Она встала и молча вышла. Я пожалел о своих словах. Но когда я подумал, что она больше не придет, мне стало совсем не по себе. Тем не менее в тот же день вечером кто-то постучал в дверь. Ее я никак не ждал. Но это была она – с кипой газет и журналов.
– Лермонтов не хочет почитать чего-нибудь?
– Где вы их столько набрали, Габриэла?
– Приходил какой-то русский солдат, спрашивал тех, что на первом этаже, и оставил для них вот это. А они еще не вернулись.
Наши ребята уже несколько дней как встали на ноги и разнюхали дорогу в винные погреба. До них было километра три. Для меня они тоже прихватывали белое австрийское вино, но профессор Штирер запретил мне пить.
– О чем пишут в ваших газетах? – спросила она.
– О мире, – ответил я.
Она отвернулась к окну и вдруг спросила:
– Что же такое война?
– Бойня, и все дела, – ответил я.
– А мир?
– Передышка между бойнями… Чтоб зализывать раны.
У нее расширились глаза, она задумалась на секунду – и рассмеялась. В первый раз я видел, как она смеется. Она подошла к кровати и дружески коснулась меня рукой. Потом вернулась к окну, стала снова вглядываться в даль.

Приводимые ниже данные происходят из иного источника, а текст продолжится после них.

-- ==== Sys2Proof/Machine/Links.lean ====
section
/-! DEFINITION. Host and peer links: BAR2 accesses, timeouts, inbound requests, retries, drops and ports (spec/22 R470-R479,
spec/06 R122-R123). Replies from outside are inputs (notes/assumptions/9). An event whose condition does not hold changes
nothing. -/

namespace Sys2Proof.Machine

/-! ## The host -/

/-- BAR2 serves an access: not in minimal mode, not at or above 768 GiB (R470, R482). -/
def bar2Serves (s : State) (off n : Nat) : Bool := !s.minimal && decide (off + n ≤ Config.memBytes)

/-- HOST_BAR2_READ (R122, R470): the reply leaves the device; an error that the read finds is handled as any read's. -/
def execHostBar2Read (off n : Nat) (s : State) : Out :=
  .next (if bar2Serves s off n then (outerRead s off n).2.2 else s)

/-- HOST_BAR2_WRITE (R122, R470): performed at home slices; the host horizon rises. -/
def execHostBar2Write (off : Nat) (bytes : ByteList) (s : State) : Out :=
  .next <|
    if bar2Serves s off bytes.length then
      let (g, s) := outerWrite s off bytes false
      s.onMs fun ms => { ms with hostHorizon := max ms.hostHorizon g }
    else s

/-- An outstanding request without a reply. -/
def waiting (s : State) (n : Nat) : Option OutReq :=
  if (NMap.get? s.pkg.inbox n).isSome then none else s.pkg.outreqs.find? fun r => r.n == n

/-- A reply comes for a request. -/
def answer (s : State) (n : Nat) (r : Reply) : State := s.onPkg fun p => { p with inbox := NMap.set p.inbox n r }

/-- A read or atomic to host memory has had no completion within the timeout (R471). -/
def hostLate (s : State) (n : Nat) : Bool :=
  match waiting s n with
  | some r =>
    let posted := match r.op with
      | .write _ => true
      | _ => false
    r.peer.isNone && !posted && decide (r.sent + s.pkg.cplTimeout ≤ s.clock.dtime)
  | none => false

/-- HOST_COMPLETION_TIMEOUT (R471, R477): fault code 0x08. -/
def execHostCompletionTimeout (n : Nat) (s : State) : Out := .next (if hostLate s n then answer s n (.fail 8) else s)

/-! ## Peers -/

/-- PEER_INBOUND_REQUEST (R123, R475-R478): the reply leaves once the GWCT of what was written has passed. -/
def execPeerInboundRequest (rq : PeerReq) (s : State) : Out :=
  let (reply, g, s) := serveInbound s rq
  .next (s.onPkg fun p => { p with acks := p.acks ++ [⟨rq.peer, rq.addr, reply, g⟩] })

/-- Replies to peers leave as DTIME passes what they wait for (R123). -/
def sendAcks (s : State) : State := s.onPkg fun p => { p with acks := p.acks.filter fun a => !decide (a.after < s.clock.dtime) }

/-- PEERTO in nanoseconds (R475). -/
def peerTimeout (s : State) : Nat := max s.pkg.peers.timeout 1 * 1000

/-- A peer has not replied within PEERTO (R477). -/
def peerLate (s : State) (n : Nat) : Bool :=
  match waiting s n with
  | some r => r.peer.isSome && decide (r.sent + peerTimeout s ≤ s.clock.dtime)
  | none => false

/-- PEER_REPLY_TIMEOUT (R477): fault code 0x04. -/
def execPeerReplyTimeout (n : Nat) (s : State) : Out := .next (if peerLate s n then answer s n (.fail 4) else s)

/-- The first request for an entry of a core's log that has been answered. -/
def retryAnswered (s : State) (core : Nat) : Option (OutReq × SlogEntry × Reply) :=
  (s.pkg.outreqs.filterMap fun r =>
    match r.retries core, replyTo s r with
    | some e, some rep => some (r, e, rep)
    | _, _ => none).head?

/-- Takes the answer to an entry's request: the entry is performed and leaves, or has failed (again) and is sent once more 100 µs
after it was last sent; a reduction that met poison is counted or reported (R299, R478). -/
def retryTake (s : State) (core : Nat) (r : OutReq) (e : SlogEntry) (rep : Reply) : State :=
  let s := endRequest s r.n
  match rep with
  | .ok _ bad =>
    let s := match bad, r.op with
      | true, .atom _ _ _ => redPoison s (e.writer core) r.va 1
      | _, _ => s
    removeEntry s core e
  | .fail code =>
    swapEntry s core e [{ e with code := code, first := some (e.first.getD r.sent), retryAt := max s.clock.dtime (r.sent + 100000) }]

/-- PEER_RETRY (R471, R478): answers to side-log entries are taken, and failed entries whose interval is over are sent again. -/
def execPeerRetry (core : Nat) (s : State) : Out :=
  .next <|
    match retryAnswered s core with
    | some (r, e, rep) => retryTake s core r e rep
    | none =>
      match replayable s core true with
      | some e => replayEntry s core e
      | none => s

/-- An entry still failing 10 ms after its first attempt (R478). -/
def dropReady (s : State) (core : Nat) : Option SlogEntry :=
  (slogOf s core).find? fun e => e.code != 0 && decide (e.first.getD s.clock.dtime + 10000000 ≤ s.clock.dtime)

/-- PEER_STORE_DROP (R441, R478): the entry is dropped with a record of kind 0x2. -/
def execPeerStoreDrop (core : Nat) (s : State) : Out :=
  .next <|
    match dropReady s core with
    | none => s
    | some e =>
      let gone (r : OutReq) : Bool := r.retries core == some e
      let ns := (s.pkg.outreqs.filter gone).map OutReq.n
      let s := s.onPkg fun p => { p with outreqs := p.outreqs.filter (fun r => !gone r)
                                         inbox := p.inbox.filter fun x => !ns.contains x.1 }
      postKind (removeEntry s core e) e.ctx e.grid (e.va / 32 * 32) core causeRemote e.code 2

/-- Changes a peer port. -/
def onPort (s : State) (p : Nat) (f : Port → Port) : State :=
  s.onPkg fun x => { x with peers := { x.peers with ports := x.peers.ports.zipIdx.map fun y => if y.2 = p then f y.1 else y.1 } }

/-- PEER_PORT_DOWN (R472, R479): DOWNEV is set and raises vector 6; unacknowledged requests take another port of the mask, if
one is up, and later ones to their sectors are held until they are acknowledged. -/
def execPeerPortDown (p : Nat) (s : State) : Out :=
  .next <|
    if 12 ≤ p then s
    else
      let s := (onPort s p fun x => { x with up := false, downEv := true }).raiseVector 6
      let move (r : OutReq) : OutReq :=
        match r.port == some p, r.peer with
        | true, some peer =>
          let ps := portsTo s peer
          { r with port := ps[Config.portHash (r.addr / 32) % ps.length]?, reissued := true }
        | _, _ => r
      s.onPkg fun x => { x with outreqs := x.outreqs.map move }

/-- Requests that stood behind a reissued one to their sector go out (R479). -/
def sendHeld (s : State) : State :=
  let go (r : OutReq) : OutReq :=
    match r.held, r.peer with
    | true, some peer =>
      if sectorReissued s peer r.addr then r
      else
        let ps := portsTo s peer
        { r with held := false, port := ps[Config.portHash (r.addr / 32) % ps.length]? }
    | _, _ => r
  if s.pkg.outreqs.any OutReq.held then s.onPkg fun x => { x with outreqs := x.outreqs.map go } else s

/-- PEER_PORT_UP (R479): REPLAYS is cleared. -/
def execPeerPortUp (p : Nat) (s : State) : Out := .next (onPort s p fun x => { x with up := true, replays := 0 })

end Sys2Proof.Machine
end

– Лес уже зеленый? – спросил я.
– Только начинает…
– Птицы прилетели?
Она обернулась, взглянула на меня в приливе веселого любопытства:
– А вы что будете делать после войны?
– Я или мы все?
– Ты, – уточнила она.
– Я стану артистом кино. Путешествовать – напутешествовался, водить машину – умею, стрелять из ружья – тоже. Осталось научиться целовать девушек.
Она отвела глаза, улыбаясь, потом спросила:
– Хочешь завтра выйти погулять?
– Если разрешат, с превеликим удовольствием… Но…
– Я попрошу дедушку. Между прочим, он мне сообщил по секрету, что его верхний пациент, если б был посмелее, уже давно спустился бы вниз.
– Передай дедушке, что вот уже три дня, как именно это и делается, когда все спят!
– О господи! – ужаснулась она и посмотрела на меня с укоризной. – И куда же вы ходите?
– До опушки леса, но только я один!
– Ты, ты! Я про тебя и говорю, – подчеркнула она. – А у меня в лесу есть своя поляна.
– Со старым дубом!..
– Нет, вы подумайте! – воскликнула она и потянулась было схватить меня за ухо, но вдруг замерла, может быть, вспомнив, что перед ней чужой солдат – русский, советский, большевик – чужой, как марсианин, семипалый, о трех руках, с другими воззрениями, с другой логикой. И вообще…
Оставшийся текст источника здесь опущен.